• _Task objective_:
Locate and copy each line in the data that contains the word "holds".

• _Provided records_:
-- ==== Sys2Proof/Machine/Matrix.lean ====
section
/-!
DEFINITION. The bit-serial matrix array and the weight residencies (R238 to R283): handles, loads, refreshes and rebuilds, the
grouped multiply and the order of its sums, the accumulator store, scales, and the array queue.
-/

namespace Sys2Proof.Machine

/-! ## Handles and descriptors -/

/-- The core whose descriptors and queue a cohort's matrix commands use: the leader of a pair (R251). -/
def Cohort.lead (c : Cohort) : Nat := if c.pair then c.core - c.core % 2 else c.core
/-- A cohort that runs on the follower of its team's pair (R263). -/
def Cohort.follows (c : Cohort) : Bool := c.pair && c.core % 2 == 1
/-- RESIDENCY_HANDLE. -/
def handleFault (sub : Nat) : FaultInfo := engFault (flt causeHandle sub)

/-- The descriptor that a handle names for a context on a core (R251). -/
def State.named (s : State) (core ctx h : Nat) : Option (Nat × Residency) :=
  let idx := h % 16
  let r := Tab.get Residency.init (s.core core).res idx
  if r.state != .free && h / 16 % 4096 != 0 && r.serial == h / 16 % 4096 && r.ctx == ctx then some (idx, r) else none

/-- Changes a descriptor. -/
def State.modRes (s : State) (core idx : Nat) (f : Residency → Residency) : State :=
  s.modCore core (fun k => { k with res := Tab.put k.res idx (f (Tab.get Residency.init k.res idx)) })

/-- Whether a command of the array queue names a descriptor (R253, R270). -/
def MtxCmd.uses (idx : Nat) (m : MtxCmd) : Bool :=
  match m.kind with
  | .resl i _ _ _ _ _ _ _ _ => i == idx
  | .mma _ _ _ _ _ _ _ gs => gs.any (fun g => g.1 == idx && g.2 != 0)

/-- Slot bits of a residency (R248). -/
def Residency.lo (r : Residency) : Nat := r.width * r.s
/-- The residencies whose cells lie in a core's array (R239). -/
def State.inArray (s : State) (core : Nat) : List Residency :=
  let own := (s.core core).res.map Prod.snd
  let lead := if core % 2 = 1 then ((s.core (core - 1)).res.map Prod.snd).filter Residency.pair else []
  (own ++ lead).filter (fun r => r.state != .free)
/-- Whether a slot is free in a core's array (R258). -/
def State.slotFree (s : State) (core : Nat) (r : Residency) : Bool :=
  (s.inArray core).all (fun q => decide (q.lo + q.width ≤ r.lo) || decide (r.lo + r.width ≤ q.lo))

/-- RESA (R268). -/
def execResa (d a : Reg) (s : State) : Out :=
  let c := s.co
  let q := (c.uget a).toNat
  let r : Residency := { Residency.init with
    state := .empty, ctx := c.ctx, tenant := c.tenant, fmt := q % 16, s := bitsOf q 4 4, policy := bitsOf q 8 1 == 1
    pair := bitsOf q 9 1 == 1 }
  if c.follows then .next (s.raise (handleFault 4))
  else if 10 ≤ r.fmt || decide (64 / r.width ≤ r.s) || (r.pair && !c.pair) || q / 2 ^ 10 != 0 then
    .next (s.raise (handleFault 3))
  else if !(s.slotFree c.lead r && (!r.pair || s.slotFree (c.lead + 1) r)) then .next (s.raise (engFault (flt causeQuota 2)))
  else
    let res := (s.core c.lead).res
    match (List.range 16).find? (fun i => (Tab.get Residency.init res i).state = .free) with
    | none => .next (s.raise (engFault (flt causeQuota 3)))
    | some i =>
      let serial := (Tab.get Residency.init res i).serial % 4095 + 1
      let s := s.modRes c.lead i (fun _ => { r with serial := serial })
      .next (s.lane (fun c => c.uniform d (BitVec.ofNat 32 (serial * 16 + i))) 1)

/-- RESPIN with field 1 (R257, R269). -/
def execRespin (a : Reg) (s : State) : Out :=
  let c := s.co
  if c.follows then .next (s.raise (handleFault 4))
  else match s.named c.lead c.ctx ((c.uget a).toNat % 65536) with
    | none => .next (s.raise (handleFault 1))
    | some (i, r) =>
      let t := s.ten r.tenant
      if r.pinned then .next (s.lane id 1)
      else if t.quota < t.used + r.units then .next (s.raise (engFault (flt causeQuota 1)))
      else
        let s := s.setTen r.tenant { t with used := t.used + r.units }
        .next ((s.modRes c.lead i (fun r => { r with pinned := true })).lane id 1)

/-- RESPIN with field 0 (R269). -/
def execRespinUnpin (a : Reg) (s : State) : Out :=
  let c := s.co
  if c.follows then .next (s.raise (handleFault 4))
  else match s.named c.lead c.ctx ((c.uget a).toNat % 65536) with
    | none => .next (s.raise (handleFault 1))
    | some (i, r) =>
      if r.pinned then
        let t := s.ten r.tenant
        let s := s.setTen r.tenant { t with used := t.used - r.units }
        .next ((s.modRes c.lead i (fun r => { r with pinned := false })).lane id 1)
      else .next (s.lane id 1)

/-- RESREL (R270). -/
def execResrel (a : Reg) (s : State) : Out :=
  let c := s.co
  if c.follows then .next (s.raise (handleFault 4))
  else match s.named c.lead c.ctx ((c.uget a).toNat % 65536) with
    | none => .next (s.raise (handleFault 1))
    | some (i, _) =>
      if (s.core c.lead).mq.any (MtxCmd.uses i) then .next (s.waitFor (s.mqNext c.lead))
      else .next ((s.freeResidency c.lead i).lane id 1)

/-- State codes of R253. -/
def ResState.code : ResState → Nat
  | .free => 0
  | .empty => 1
  | .loading => 2
  | .valid => 3
  | .stale => 4
  | .evicted => 5
/-- Word 0 of RESQ (R271). -/
def Residency.word0 (r : Residency) (h : Nat) : Nat :=
  let b (x : Bool) : Nat := if x then 1 else 0
  let st := if (r.state = .valid || r.state = .stale) && r.gsrc != r.gload then 4 else r.state.code
  let blc := if r.bl = 16 then 1 else if r.bl = 32 then 2 else if r.bl = 64 then 3 else 0
  h * 2 ^ 16 + blc * 2 ^ 14 + r.fmt * 2 ^ 10 + r.s * 2 ^ 6 + b r.pair * 32 + b r.pinned * 16 + b r.policy * 8 + st
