/-! ## How a request ends (R413, R418) -/

/-- The result block of a cohort's request: four registers in every active and inactive lane. -/
def State.resultBlock (s : State) (co op : Nat) (d : Done) : State :=
  let w : List Word := [BitVec.ofNat 32 d.off, BitVec.ofNat 32 (bitsOf d.off 32 16 + d.code * 2 ^ 16 + (if d.rep then 2 ^ 30 else 0)),
    BitVec.ofNat 32 d.seqn, BitVec.ofNat 32 (d.seqn / 2 ^ 32)]
  s.modCohort co (fun c => match c.op? op with
    | none => c
    | some o =>
      let n := o.keys.length / 4
      c.complete op (o.keys.zip (w.flatMap (List.replicate n))))

/-- A request leaves the queue: its scoreboard entries are freed. -/
def State.dropReq (s : State) (r : FmpReq) : State :=
  { s.freeSb r.id with freqs := s.freqs.filter (fun q => q.id != r.id) }

/-- The end of a request: the results and the status of its block, then the result block or the MSI. The issuing team's copies of the
block are gone (R342). A block whose bytes would merge into poison ends the context instead (R367, R368). -/
def State.endReq (s : State) (r : FmpReq) (d : Done) (res : List Nat) : State :=
  let s := s.dropReq r
  let cells := cellsFrom (r.block + 40) (res.flatMap (natLe 8)) ++ cellsFrom (r.block + 4) (natLe 4 (d.code + (if d.rep then 2 ^ 30 else 0) + 2 ^ 31))
  match r.src with
  | .mbox => (s.write cells).sendMsi s.fmp.msiAddr s.fmp.msiData
  | .cohort core co op ctx _ =>
    if r.op < 16 then s.resultBlock co op d
    else match s.poisonMerge cells with
      | some p =>
        let first := ((cells.filter (fun x => x.1 / 16 == p / 16)).map Prod.fst).min?.getD r.block
        (s.modCohort co (fun c => c.dropOp op)).enginePoison ctx co r.pc 2 (p, r.va + (first - r.block))
      | none =>
        let cores := ((s.cohort? co).map Cohort.teamCores).getD [core]
        (cores.foldl (fun (s : State) n => s.dropLines n [r.block / 64]) (s.write cells)).resultBlock co op { d with off := 0, seqn := 0 }

/-- A request whose source or block held poison ends its context (R227, R414); one of the supervisor is refused. -/
def State.poisonReq (s : State) (r : FmpReq) : State :=
  match r.src, r.poison with
  | .cohort _ co op ctx _, some p => ((s.dropReq r).modCohort co (fun c => c.dropOp op)).enginePoison ctx co r.pc 5 p
  | _, _ => s.endReq r { code := 5, rep := false, off := 0, seqn := 0 } []

/-- The accepted request with an id and an operation. -/
def State.reqOf (s : State) (id op : Nat) (k : FmpReq → Out) : Out :=
  match s.freqs.find? (fun r => r.id == id && r.op == op) with
  | none => .next s
  | some r => k r
/-- Whether a request comes first among those that its log takes in order (R407). -/
def State.isFirst (s : State) (r : FmpReq) : Bool := (s.fmpFirst r).id == r.id

/-- Whether a request may use its log (R413): a cohort's needs a window in its context, the supervisor's only that there is such a log. -/
def State.mayUse (s : State) (r : FmpReq) (writable : Bool) : Bool :=
  match r.src with
  | .mbox => (Tab.find s.logs r.log).isSome
  | .cohort _ _ _ ctx _ => ((s.flog r.log).winOf ctx writable).isSome

/-- APP_COMPLETE (R415). For the issuing team, its copies of the record's lines are gone. -/
def execAppComplete (req : Nat) (s : State) : Out :=
  s.reqOf req 0 (fun r =>
    if !s.isFirst r then .next s
    else if r.poison.isSome then .next (s.poisonReq r)
    else if !s.mayUse r true then .next (s.endReq r (s.notDone 1) [])
    else
      let (t, d) := s.append r.log r.lines r.ident r.data
      let l := t.flog r.log
      let lines := ((List.range r.lines).filterMap (fun i => l.paOf (d.off + 64 * i))).map (fun a => a / 64)
      let cores := match r.src with
        | .cohort core co _ _ _ => ((t.cohort? co).map Cohort.teamCores).getD [core]
        | .mbox => []
      let t := if d.code = 0 then cores.foldl (fun t n => t.dropLines n lines) t else t
      .next (t.endReq r d []))

/-- The syncs of a log that need wait no longer, and its seal where one comes first. -/
def State.settleLog (s : State) (log : Nat) : State :=
  (s.freqs.filter (fun r => r.log == log)).foldl (fun s r =>
    let l := s.flog log
    if r.op = 1 then
      if !s.mayUse r false then s.endReq r (s.notDone 1) []
      else match l.synced r.goal with
        | none => s
        | some code => s.endReq r { code := code, rep := false, off := l.stop, seqn := l.durSeq } []
    else if r.op = 2 && s.isFirst r then
      if !s.mayUse r true then s.endReq r (s.notDone 1) []
      else
        let (l, d) := l.seal s.fmp.epoch
        (s.setLog log l).endReq r d []
    else s) s
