/-- The array queue's head starts when no owned line and no other array holds it up (R240, R275, R278), and otherwise nothing happens: a load,
where no core and no cluster holds a store that memory lacks, takes its codes from its source and the scale records of a block format from the
scale memories of its arrays' cores, at soff, and is loading; a multiply whose residencies need no reload has its sums. At retirement the load is valid, or stale when its source was
written meanwhile, and the sums are in the accumulators (R241, R253). -/
def Obligations.ArrayCommandsRun : Prop :=
  ∀ (s : State) (core : Nat) (m : MtxCmd) (rest : List MtxCmd), (s.core core).mq = m :: rest →
    let now (t : State) (i : Nat) : Residency := Tab.get Residency.init (t.core core).res i
    (s.canStart core m = false → exec (.matrixCommandStart core) s = .next s) ∧
    (m.started = false → exec (.matrixCommandRetire core) s = .next s) ∧
    (m.started = false → s.canStart core m = true → m.poison = none →
      (∀ idx ebase sbase spitch rowlen n0 k0 soff bl, m.kind = .resl idx ebase sbase spitch rowlen n0 k0 soff bl → m.hold = false → AllQuiet s →
        let ek := (mfmt (now s idx).fmt).getD .b16
        Reaches s (.matrixCommandStart core) (fun t => t.mem = s.mem ∧
          (now t idx).state = .loading ∧ (now t idx).gload = (now s idx).gsrc ∧ (now t idx).bl = bl ∧ (now t idx).ebase = ebase ∧
          (now t idx).sbase = sbase ∧ (now t idx).spitch = spitch ∧ (now t idx).rowlen = rowlen ∧ (now t idx).n0 = n0 ∧ (now t idx).k0 = k0 ∧
          (∀ src, m.srcs = [src] → (now t idx).lines = src.lines) ∧
          (ek.block = false → (now t idx).scales = []) ∧
          (ek.block = true → 16 ≤ bl → ∀ n < (now s idx).cols, ∀ b < 256 / bl, Tab.get 0 (now t idx).scales (n * 16 + b) =
            s.readN (slotAddr (core + n / 256) (0x240000 + 16 * soff + 2 * (n % 256 * (256 / bl) + b))) 2) ∧
          (∀ src, m.srcs = [src] → ∀ n < src.cols.length, ∀ k < 256,
            let j0 := (n0 + n) * (if rowlen = 0 then 256 else rowlen) + k0
            Tab.get 0 (now t idx).codes (n * 256 + k) = codeIn ek (s.runBytes (src.cols.getD n [])) j0 (j0 + k)) ∧
          ∃ m', (t.core core).mq = m' :: rest ∧ m'.started = true ∧ m'.kind = m.kind)) ∧
      (∀ fmt bl mp asoff plane s0 a0 gs ek, m.kind = .mma fmt bl mp asoff plane s0 a0 gs → m.hold = false → mfmt fmt = some ek →
        (∀ g ∈ gs, g.2 ≠ 0 → (now s g.1).state ≠ .evicted ∧ (now s g.1).gsrc = (now s g.1).gload) →
        let rows := gs.flatMap (fun g => List.replicate g.2 g.1)
        let cell (i n : Nat) : Nat := slotAddr (core + n / 256) (0x200000 + 1024 * (a0 + i) + 4 * (n % 256))
        let bit (r p k : Nat) : Bool := (s.byte (plane + 32 * (r * planesOf ek + p) + k / 8)).getLsbD (k % 8)
        let nb := 256 / bl
        let gives (i n x : Nat) : Prop := ∃ acc : Nat → Nat, acc 0 = s.readN (cell i n) 4 ∧ acc nb = x ∧ ∀ b < nb,
          let w := now s (rows.getD i 0)
          Accumulates ((mfmt w.fmt).getD .b16) (fun k => Tab.get 0 w.codes (n * 256 + k)) (Tab.get 0 w.scales (n * 16 + b))
            (rowInt (planesOf ek) (bit (s0 + i)))
            (s.byte (plane + 32 * mp * planesOf ek + (s0 + i) * nb + b)).toInt
            (if ek.block then s.readN (slotAddr core (0x240000 + 16 * asoff + 2 * ((s0 + i) * nb + b))) 2 / 256 else 127)
            (b * bl) bl (acc b) (acc (b + 1))
        Reaches s (.matrixCommandStart core) (fun t => t.mem = s.mem ∧ ∃ m', (t.core core).mq = m' :: rest ∧ m'.started = true ∧
          (∀ i < rows.length, ∀ n < (now s (rows.getD i 0)).cols, ∃ x ∈ m'.accs, x.2.1 = cell i n ∧ gives i n x.2.2.toNat) ∧
          (∀ x ∈ m'.accs, ∃ i < rows.length, ∃ n < (now s (rows.getD i 0)).cols, x.2.1 = cell i n ∧ gives i n x.2.2.toNat)))) ∧
    (m.started = true → m.poison = none →
      Reaches s (.matrixCommandRetire core) (fun t => (t.core core).mq = rest ∧
        (m.co = s.co.id → t.co.op? m.op = none) ∧
        (∀ idx ebase sbase spitch rowlen n0 k0 soff bl, m.kind = .resl idx ebase sbase spitch rowlen n0 k0 soff bl → m.accs = [] →
          t.mem = s.mem ∧ ((now s idx).state = .loading →
            (now t idx).state = if (now s idx).gsrc = (now s idx).gload then .valid else .stale)) ∧
        (∀ a, t.byte a = s.byteAfter (m.accs.flatMap (fun x => cellsFrom x.2.1 (natLe 4 x.2.2.toNat))) a)))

• _Finished task_:
/-- The array queue's head starts when no owned line and no other array holds it up (R240, R275, R278), and otherwise nothing happens: a load,
where no core and no cluster holds a store that memory lacks, takes its codes from its source and the scale records of a block format from the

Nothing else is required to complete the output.